--- RECORDS SUPPLIED Enclosed Below ---
theorem keep_restoreBegins (c : Nat) (op : SaveOp) : Keep 0x1802 (restoreBegins c op) := by
  delta restoreBegins
  refine Keep.bind ?_ fun _ => ?_
  · exact Keep.mono (keep_setFld ..) rfl
  · refine Keep.bind ?_ fun _ => ?_
    · exact Keep.mono (keep_modCtx ..) rfl
    · refine Keep.each fun _ => ?_
      refine Keep.bind ?_ fun _ => ?_
      · exact Keep.mono (keep_nextTaskMode ..) rfl
      · refine Keep.bind ?_ fun _ => ?_
        · exact Keep.mono (keep_modCore ..) rfl
        · exact Keep.mono (keep_setFld ..) rfl

theorem keep_fillRegion (n : Nat) (c : Nat) (va : Nat) (off : Nat) (len : Nat) : Keep 0x2f280f (fillRegion n c va off len) := by
  delta fillRegion
  refine Keep.bind ?_ fun _ => ?_
  · exact Keep.mono (keep_ctxRead ..) rfl
  · split
    · exact Keep.pure _ _
    · dsimp only
      refine Keep.ite ?_ ?_
      · refine Keep.bind ?_ fun _ => ?_
        · exact Keep.mono (keep_bankWrite ..) rfl
        · exact Keep.pure _ _
      · refine Keep.bind ?_ fun _ => ?_
        · exact Keep.mono (keep_setMem ..) rfl
        · exact Keep.pure _ _

theorem keep_fillRegions (n : Nat) (c : Nat) (base : Nat) (x1 : List (Nat × Nat)) : Keep 0x2f280f (fillRegions n c base x1) := by
  induction x1 with
  | nil =>
    unfold fillRegions
    exact Keep.pure _ _
  | cons _ _ ih =>
    unfold fillRegions
    refine Keep.bind ?_ fun _ => ?_
    · exact Keep.mono (keep_fillRegion ..) rfl
    · split
      · exact Keep.pure _ _
      · exact ih

theorem keep_takePoison (n : Nat) : Keep 0x8 (takePoison n) := by
  delta takePoison
  refine Keep.bind ?_ fun _ => ?_
  · exact Keep.getS _
  · refine Keep.bind ?_ fun _ => ?_
    · refine Keep.each fun _ => ?_
      exact Keep.mono (keep_setPoison ..) rfl
    · refine Keep.each fun _ => ?_
      exact Keep.mono (keep_setPoison ..) rfl

theorem keep_fillCore (n : Nat) (c : Nat) (k : Nat) (banks : Nat) : Keep 0x2f389f (fillCore n c k banks) := by
  delta fillCore
  refine Keep.bind ?_ fun _ => ?_
  · exact Keep.getS _
  · refine Keep.bind ?_ fun _ => ?_
    · exact Keep.mono (keep_fillRegions ..) rfl
    · split
      · exact Keep.mono (keep_faultFor ..) rfl
      · refine Keep.bind ?_ fun _ => ?_
        · exact Keep.mono (keep_takePoison ..) rfl
        · refine Keep.bind ?_ fun _ => ?_
          · exact Keep.getS _
          · refine Keep.bind ?_ fun _ => ?_
            · refine Keep.each fun _ => ?_
              exact Keep.mono (keep_setDraw ..) rfl
            · refine Keep.bind ?_ fun _ => ?_
              · refine Keep.each fun _ => ?_
                refine Keep.bind ?_ fun _ => ?_
                · exact Keep.mono (keep_modTr ..) rfl
                · refine Keep.ite ?_ ?_
                  · refine Keep.bind ?_ fun _ => ?_
                    · exact Keep.mono (keep_clearBank ..) rfl
                    · refine Keep.bind ?_ fun _ => ?_
                      · exact Keep.mono (keep_modTr ..) rfl
                      · exact Keep.mono (keep_bankSet ..) rfl
                  · refine Keep.ite ?_ ?_
                    · exact Keep.mono (keep_bankSet ..) rfl
                    · exact Keep.mono (keep_bankSet ..) rfl
              · exact Keep.mono (keep_modCtx ..) rfl

theorem keep_fillCores (c : Nat) : Keep 0x2f389f (fillCores c) := by
  delta fillCores
  refine Keep.bind ?_ fun _ => ?_
  · exact Keep.getS _
  · split
    · exact Keep.pure _ _
    · refine Keep.bind ?_ fun _ => ?_
      · exact Keep.mono (keep_readHeader ..) rfl
      · split
        · exact Keep.mono (keep_faultFor ..) rfl
        · refine Keep.each fun _ => ?_
          refine Keep.when' ?_
          exact Keep.mono (keep_fillCore ..) rfl

theorem keep_restoreActs (c : Nat) : Keep 0x2f389f (restoreActs c) := by
  delta restoreActs
  refine Keep.bind ?_ fun _ => ?_
  · exact Keep.mono (keep_readHeader ..) rfl
  · split
    · refine Keep.bind ?_ fun _ => ?_
      · exact Keep.getS _
      · refine Keep.when' ?_
        exact Keep.mono (keep_setFld ..) rfl
    · refine Keep.bind ?_ fun _ => ?_
      · exact Keep.mono (keep_faultFor ..) rfl
      · exact Keep.mono (keep_setReg ..) rfl
    · refine Keep.bind ?_ fun _ => ?_
      · exact Keep.getS _
      · dsimp only
        refine Keep.ite ?_ ?_
        · exact Keep.mono (keep_setReg ..) rfl
        · refine Keep.ite ?_ ?_
          · exact Keep.mono (keep_setReg ..) rfl
          · refine Keep.bind ?_ fun _ => ?_
            · exact Keep.mono (keep_restoreBegins ..) rfl
            · exact Keep.mono (keep_fillCores ..) rfl

theorem keep_killActs (c : Nat) (wipe : Bool) : Keep 0x210f3d8f (killActs c wipe) := by
  delta killActs
  refine Keep.bind ?_ fun _ => ?_
  · exact Keep.getS _
  · refine Keep.bind ?_ fun _ => ?_
    · exact Keep.mono (keep_supersede ..) rfl
    · refine Keep.bind ?_ fun _ => ?_
      · refine Keep.each fun _ => ?_
        exact Keep.mono (keep_endTask ..) rfl
      · refine Keep.bind ?_ fun _ => ?_
        · exact Keep.getS _
        · refine Keep.bind ?_ fun _ => ?_
          · refine Keep.each fun _ => ?_
            exact Keep.mono (keep_rosterFinal ..) rfl
          · refine Keep.bind ?_ fun _ => ?_
            · refine Keep.each fun _ => ?_
              exact Keep.mono (keep_haltCore ..) rfl
            · refine Keep.bind ?_ fun _ => ?_
              · exact Keep.mono (keep_setFld ..) rfl
              · exact Keep.mono (keep_modCtx ..) rfl

theorem keep_ctxCommand (c : Nat) (code : Nat) (wipe : Bool) : Keep 0x212f3ddf (ctxCommand c code wipe) := by
  delta ctxCommand
  refine Keep.bind ?_ fun _ => ?_
  · exact Keep.getS _
  · refine Keep.bind ?_ fun _ => ?_
    · exact Keep.mono (keep_noteRank ..) rfl
    · refine Keep.bind ?_ fun _ => ?_
      · refine Keep.when' ?_
        exact Keep.mono (keep_setFld ..) rfl
      · refine Keep.ite ?_ ?_
        · exact Keep.pure _ _
        · refine Keep.ite ?_ ?_
          · exact Keep.mono (keep_flag ..) rfl
          · refine Keep.ite ?_ ?_
            · refine Keep.bind ?_ fun _ => ?_
              · exact Keep.mono (keep_unready ..) rfl
              · exact Keep.mono (keep_setFld ..) rfl
            · refine Keep.ite ?_ ?_
              · exact Keep.mono (keep_setFld ..) rfl
              · refine Keep.ite ?_ ?_
                · exact Keep.mono (keep_saveActs ..) rfl
                · refine Keep.ite ?_ ?_
                  · exact Keep.mono (keep_restoreActs ..) rfl
                  · refine Keep.ite ?_ ?_
                    · exact Keep.mono (keep_killActs ..) rfl
                    · exact Keep.mono (keep_dropXlate ..) rfl

theorem keep_passFault (o : Nat) (code : Nat) (d : PassD) : Keep 0x82 (passFault o code d) := by
  delta passFault
  refine Keep.bind ?_ fun _ => ?_
  · exact Keep.mono (keep_setFld ..) rfl
  · refine Keep.bind ?_ fun _ => ?_
    · exact Keep.mono (keep_setFld ..) rfl
    · refine Keep.bind ?_ fun _ => ?_
      · exact Keep.mono (keep_flag ..) rfl
      · exact Keep.mono (keep_faultCore ..) rfl

theorem keep_headFault (o : Nat) (code : Nat) (d : PassD) : Keep 0x482 (headFault o code d) := by
  delta headFault
  refine Keep.bind ?_ fun _ => ?_
  · exact Keep.getS _
  · refine Keep.bind ?_ fun _ => ?_
    · exact Keep.mono (keep_modOx ..) rfl
    · refine Keep.bind ?_ fun _ => ?_
      · exact Keep.mono (keep_passFault ..) rfl
      · refine Keep.when' ?_
        refine Keep.each fun _ => ?_
        dsimp only
        split
        · refine Keep.bind ?_ fun _ => ?_
          · exact Keep.mono (keep_modOx ..) rfl
          · exact Keep.mono (keep_passFault ..) rfl
        · exact Keep.pure _ _

theorem keep_checkHead (o : Nat) : Keep 0x482 (checkHead o) := by
  delta checkHead
  refine Keep.bind ?_ fun _ => ?_
  · exact Keep.getS _
  · split
    · exact Keep.pure _ _
    · split
      · refine Keep.bind ?_ fun _ => ?_
        · exact Keep.mono (keep_headFault ..) rfl
        · exact Keep.pure _ _
      · refine Keep.bind ?_ fun _ => ?_
        · exact Keep.mono (keep_modOx ..) rfl
        · exact Keep.pure _ _

theorem keep_bankFaultOf (n : Nat) (bs : List (Nat × Nat)) : Keep 0x82 (bankFaultOf n bs) := by
  delta bankFaultOf
  refine Keep.bind ?_ fun _ => ?_
  · exact Keep.getS _
  · split
    · exact Keep.mono (keep_bankFault ..) rfl
    · exact Keep.pure _ _

theorem keep_bankHold (n : Nat) (unit : Nat) (bs : List (Nat × Nat)) : Keep 0x800 (bankHold n unit bs) := by
  delta bankHold
  refine Keep.bind ?_ fun _ => ?_
  · exact Keep.getS _
  · dsimp only
    exact Keep.mono (keep_modCore ..) rfl

theorem keep_bankFree (n : Nat) (unit : Nat) : Keep 0x800 (bankFree n unit) := by
  delta bankFree
  refine Keep.bind ?_ fun _ => ?_
  · exact Keep.getS _
  · refine Keep.when' ?_
    exact Keep.mono (keep_bankHold ..) rfl

theorem keep_startPass (o : Nat) (bubble : Nat) : Keep 0xc82 (startPass o bubble) := by
  delta startPass
  refine Keep.bind ?_ fun _ => ?_
  · exact Keep.getS _
  · dsimp only
    split
    · refine Keep.ite ?_ ?_
      · refine Keep.bind ?_ fun _ => ?_
        · refine Keep.ite ?_ ?_
          · exact Keep.pure _ _
          · exact Keep.mono (keep_checkHead ..) rfl
        · refine Keep.ite ?_ ?_
          · split
            · exact Keep.mono (keep_bankFaultOf ..) rfl
            · exact Keep.mono (keep_bankHold ..) rfl
            · refine Keep.bind ?_ fun _ => ?_
              · exact Keep.mono (keep_bankFree ..) rfl
              · refine Keep.ite ?_ ?_
                · exact Keep.mono (keep_streamFault ..) rfl
                · refine Keep.bind ?_ fun _ => ?_
                  · exact Keep.mono (keep_bumpBy ..) rfl
                  · exact Keep.mono (keep_modOx ..) rfl
          · exact Keep.pure _ _
      · exact Keep.pure _ _
    · exact Keep.pure _ _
--- End of Enclosed RECORDS SUPPLIED ---
EXERCISE GOAL -
Every line of the data above that includes "Bool" should be listed.

REPLY TO THE EXERCISE -
theorem keep_killActs (c : Nat) (wipe : Bool) : Keep 0x210f3d8f (killActs c wipe) := by
theorem keep_ctxCommand (c : Nat) (code : Nat) (wipe : Bool) : Keep 0x212f3ddf (ctxCommand c code wipe) := by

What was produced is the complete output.